I've always tended to DD quickly when she cries and she is now a wonderful happy pre schooler who the staff all adore and she rarely cries or tantrums, so I haven't created a monster.

Generally if it feels right to be doing something for your baby then it probably is.

ColdTattyWaitingForSummer · 31/10/2021 17:26

Definitely no such thing as a bad habit! Enjoy those sleepy milky cuddles ❤️

BertieBotts · 31/10/2021 17:32

The thing is with worrying about potential bad habits/stress later trying to break them is that you end up giving yourself a load of stress now trying to avoid them.

And it might not even be a problem later. My older two both grew out of needing to co-sleep and it was easy to move them to their own rooms. They grew out of wanting/needing to go in the sling. They just had naps in other ways or stopped having naps at all. It was no trouble. The first one stopped feeding to sleep by himself and stopped breastfeeding by himself. The second one I initiated it and yes, it was something that I had to put effort into but I would not have described it as hard work.

If it's a problem later you can always work on it and change it then. Have you ever met an adult who can't go to sleep unless they are being rocked in a sling on somebody's chest? Or who is still breastfeeding and has never learned to eat solid foods? Of course not. So yes don't worry about it, until the point that it becomes a problem.

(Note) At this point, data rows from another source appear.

-- ==== Sys2Proof/Safety.lean ====
section
/-! DEFINITION. What statements speak of: when a seat can issue an instruction, what an issue leaves unchanged, the
invariant of the machine, a step that goes on. -/

namespace Sys2Proof.Machine

/-! ## When an instruction issues -/

/-- The gate passes `i` on seat `cur` (R31, R36, R64, R133, R162, R233, R324, R364): activity `x.k` may issue there and has its turn, no
late fault is delivered first, orders 6 to 8 of R64 and the safe distance pass, the lines that `i` needs are present, the type and the
predicate of a vector instruction pass, no register that it names is awaited, and its sources are ready. -/
structure Passes (s : State) (i : Instr) (x : Iss) : Prop where
  issuer : s.issuer s.cur.val = some x
  turn : s.waitsTurn x = false
  noLate : s.lateDue x.core x.k = none
  checks : (s.act x.k).precheck i = none
  lines : ∀ p ∈ x.first i ++ s.second x i, (s.core x.core).hasLine p.1 p.2 = true
  vector : (s.act x.k).vecCheck i = none
  free : (s.act x.k).mustWait i = false
  ready : s.slotOver x = true ∨ s.readyAt x i.expand.uses ≤ s.cycle

/-- The seat `cur` can issue `i` in this cycle: the gate passes it, and it has no stall cycle left to take, `tile` of them for its
tile access (R35, R36, R88). -/
structure Issuable (s : State) (i : Instr) (x : Iss) (tile : Nat := 0) : Prop extends Passes s i x where
  stalls : s.stallsLeft x i.expand.uses tile = 0

/-- The trace unit of the coppice is off, so an issue leaves no record in memory (R401). -/
def Untraced (s : State) (x : Iss) : Prop := (s.coppice (copOf x.core)).trace.ctl = 0

/-! ## What an issue leaves unchanged -/

/-- A core but for its caches' tags, its latches, its issue slot and the cycles at which it is free. -/
def Core.keeps (a b : Core) : Prop :=
  b = { a with rcache := b.rcache, vcache := b.vcache, latches := b.latches, freeAt := b.freeAt, divFree := b.divFree
               slot := b.slot, last := b.last }

/-- A core but for these, its tile memory and the poison of its words. -/
def Core.keepsButTile (a b : Core) : Prop := Core.keeps a { b with tile := a.tile, tilePoison := a.tilePoison }

/-- A seat but for the hold of its latches, the cycle from which it is ready, the lines that it waits for, and what a strike made it repeat. -/
def Seat.keeps (a b : Seat) : Prop := b = { a with hold := b.hold, notBefore := b.notBefore, needs := b.needs, redo := b.redo }

/-- A coppice but for its results that are not yet final (R377). -/
def Coppice.keeps (a b : Coppice) : Prop := b = { a with window := b.window }

/-- An activity but for its registers, its PC and REP state, the count of instructions since SAFE, the cycles of its
results, the order of its past copies, and its shadows. -/
def Activity.keeps (a b : Activity) : Prop :=
  b = { a with r := b.r, pc := b.pc, rep := b.rep, repBuf := b.repBuf, safeCnt := b.safeCnt, passBreak := b.passBreak
               ready := b.ready, past := b.past, shadows := b.shadows, contain := b.contain }

/-- The device but for time, one activity, what belongs to seats, cores and coppices, and what a strike may undo (R377): memory, tenants,
launches, meetings, packets, marks, function 0 and what is sent are unchanged; so is every other activity. -/
structure State.keeps (s t : State) (k : ActKey) : Prop where
  rest : t = { s with cycle := t.cycle, acts := t.acts, seats := t.seats, cores := t.cores, coppices := t.coppices, undo := t.undo }
  acts : ∀ j, j ≠ k → t.act j = s.act j
  seats : ∀ q, Seat.keeps (s.seat q) (t.seat q)
  coppices : ∀ c, Coppice.keeps (s.coppice c) (t.coppice c)

/-- THE FRAME of an instruction that acts on the registers of its activity alone. -/
structure OnRegs (s t : State) (x : Iss) : Prop where
  state : State.keeps s t x.k
  cores : ∀ c, Core.keeps (s.core c) (t.core c)
  act : Activity.keeps (s.act x.k) (t.act x.k)

/-- A coppice but for its results that are not yet final and its error log. -/
def Coppice.keepsButLog (a b : Coppice) : Prop := b = { a with window := b.window, log := b.log }

/-- An activity but for what `Activity.keeps` leaves out, and its store sequence number (R372). -/
def Activity.keepsButSsn (a b : Activity) : Prop := Activity.keeps a { b with ssn := a.ssn }

/-- THE FRAME of an instruction that acts on the registers of its activity and on the tile memory of its core. -/
structure OnTile (s t : State) (x : Iss) : Prop where
  rest : t = { s with cycle := t.cycle, acts := t.acts, seats := t.seats, cores := t.cores, coppices := t.coppices }
  acts : ∀ j, j ≠ x.k → t.act j = s.act j
  seats : ∀ q, Seat.keeps (s.seat q) (t.seat q)
  coppices : ∀ c, Coppice.keepsButLog (s.coppice c) (t.coppice c)
  cores : ∀ c, c ≠ x.core → Core.keeps (s.core c) (t.core c)
  core : Core.keepsButTile (s.core x.core) (t.core x.core)
  act : Activity.keepsButSsn (s.act x.k) (t.act x.k)
  ssn : (t.act x.k).ssn = (s.act x.k).ssn + 1

/-- THE FRAME of an instruction that acts on its activity alone; `undo` takes back the parts that it changes besides registers. -/
structure OnAct (s t : State) (x : Iss) (undo : Activity → Activity) : Prop where
  state : State.keeps s t x.k
  cores : ∀ c, Core.keeps (s.core c) (t.core c)
  act : Activity.keeps (s.act x.k) (undo (t.act x.k))

/-- The instruction after `i`: the next PC and REP state (R50, R159), one more instruction since SAFE (R324). -/
structure Next (s t : State) (x : Iss) (i : Instr) : Prop where
  pc : (t.act x.k).pc = ((s.act x.k).advance i i.length).pc
  rep : (t.act x.k).rep = ((s.act x.k).advance i i.length).rep
  count : (t.act x.k).safeCnt = if i.isSafe then (s.act x.k).safeCnt else (s.act x.k).safeCnt + 1

/-! ## Exceptions and leaving a seat -/

/-- A fault with this cause goes to the trap entry `e` of the activity's kernel (R365): it does not park, no stub runs, no
region contains it, no trap is in progress, line 9 and the records of the open levels are cached. -/
structure TrapsTo (s : State) (k : ActKey) (c : Cause) (e : W32) : Prop where
  stays : c ≠ 0x008 ∧ c ≠ 0x020 ∧ c ≠ 0x060 ∧ c ≠ 0x068
  stub : (s.act k).inStub = false
  region : containable c = false ∨ (s.act k).depth = 0
  single : (s.act k).trap.act = false
  handler : (s.act k).kern.trapEntry = some e
  lines : ∀ n ∈ ctlLine :: (s.act k).openRecs, ∃ c, s.lineAt k n = some c

/-- Trap entry (R366): the trap block, ox0–ox2, REP inactive, the PC at the handler; nothing else changes. -/
structure EntersTrap (s t : State) (k : ActKey) (e : W32) (causeWord : Word) (resume : Va) (seqWord : Word) : Prop where
  state : State.keeps s t k
  cores : ∀ c, Core.keeps (s.core c) (t.core c)
  act : Activity.keeps (s.act k) { t.act k with trap := (s.act k).trap }
  block : (t.act k).trap =
    { ox0 := (s.act k).ox 0, ox1 := (s.act k).ox 1, ox2 := (s.act k).ox 2, rep := (s.act k).rep, act := true }
  rep : (t.act k).rep = { (s.act k).rep with active := false }
  regs : (t.act k).r = { (s.act k).r with ox := (t.act k).r.ox }
  ox : (t.act k).ox 0 = causeWord ∧ (t.act k).ox 1 = resume.setWidth 64 ∧ (t.act k).ox 2 = seqWord ∧
    (t.act k).ox 3 = (s.act k).ox 3
  pc : (t.act k).pc = (s.act k).kern.headerVa + e.setWidth 56
  count : (t.act k).safeCnt = (s.act k).safeCnt

/-- What an unseat from seat `q` writes, its dirty lines and tiles, finds its pages, and open levels their room (R32, R375, R423). -/
def CanWrite (s : State) (q : Nat) (k : ActKey) (lv : Leave) : Prop :=
  ∃ s1 s2 s3, s.spillShadows k (Leave.levels (s.act k) lv) = .done s1 ∧
    s1.writeLines k (copOf (coreOf q)) (s1.dirtyLines (coreOf q) k) = .ok s2 ∧
    s2.writeTiles k (copOf (coreOf q)) (s.act k).unseatTiles = .ok s3

/-- An unseat of the activity of seat `q` goes through (R32, R38). -/
def CanUnseat (s : State) (q : Nat) (k : ActKey) (lv : Leave) : Prop := (s.seat q).holder = .act k ∧ CanWrite s q k lv

/-- The state after the issue of an instruction that leaves its seat. -/
def State.issued1 (s : State) (x : Iss) (i : Instr) : State := s.finish (s.begin x i) x i none

/-- Activity `k` has left seat `q`: it is in state `st`, and the seat is free. -/
def Left (t : State) (q : Nat) (k : ActKey) (st : ActState) : Prop :=
  (t.act k).st = st ∧ (t.seat q).holder = .empty

/-! ## Invariants and safe steps -/

/-- Memory is in canonical form. -/
def State.MemOk (s : State) : Prop := s.mem.wf = true

/-- The step ends in a next state. -/
def GoesOn (s : State) : Prop := ∃ t, step s = .next t

end Sys2Proof.Machine
end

Often fans of routines or whatever other magic technique will stop them from needing you like to point to co-sleeping etc and say well people end up doing it until they are toddlers. The part they are missing is that we are still doing it when they are toddlers because it works for us and we don't mind. If I minded I would have changed it earlier. So it's absolutely fine to go with what works now.

Fizzl · 31/10/2021 19:16

@R1cciteddy I think it's a first time mums prerogative to second guess themselves. I do it all the time but then just keep reminding myself that it's working and we're all happy and healthy so I need to trust my instincts more. We still have very little in the way of routine, most naps are contact naps at home, in the sling or in the pushchair whilst we're out and about but it works and the bonus is I can get her to nap wherever we are at the minute rather than being tied to the house. I never get any housework done but I figured she will only ever be this little once and I'll never regret cuddling her all day and taking the 'easy road' but I will regret wasting days battling to get her to nap in her cot so I can get the housework done - there's plenty of time for that again in the future.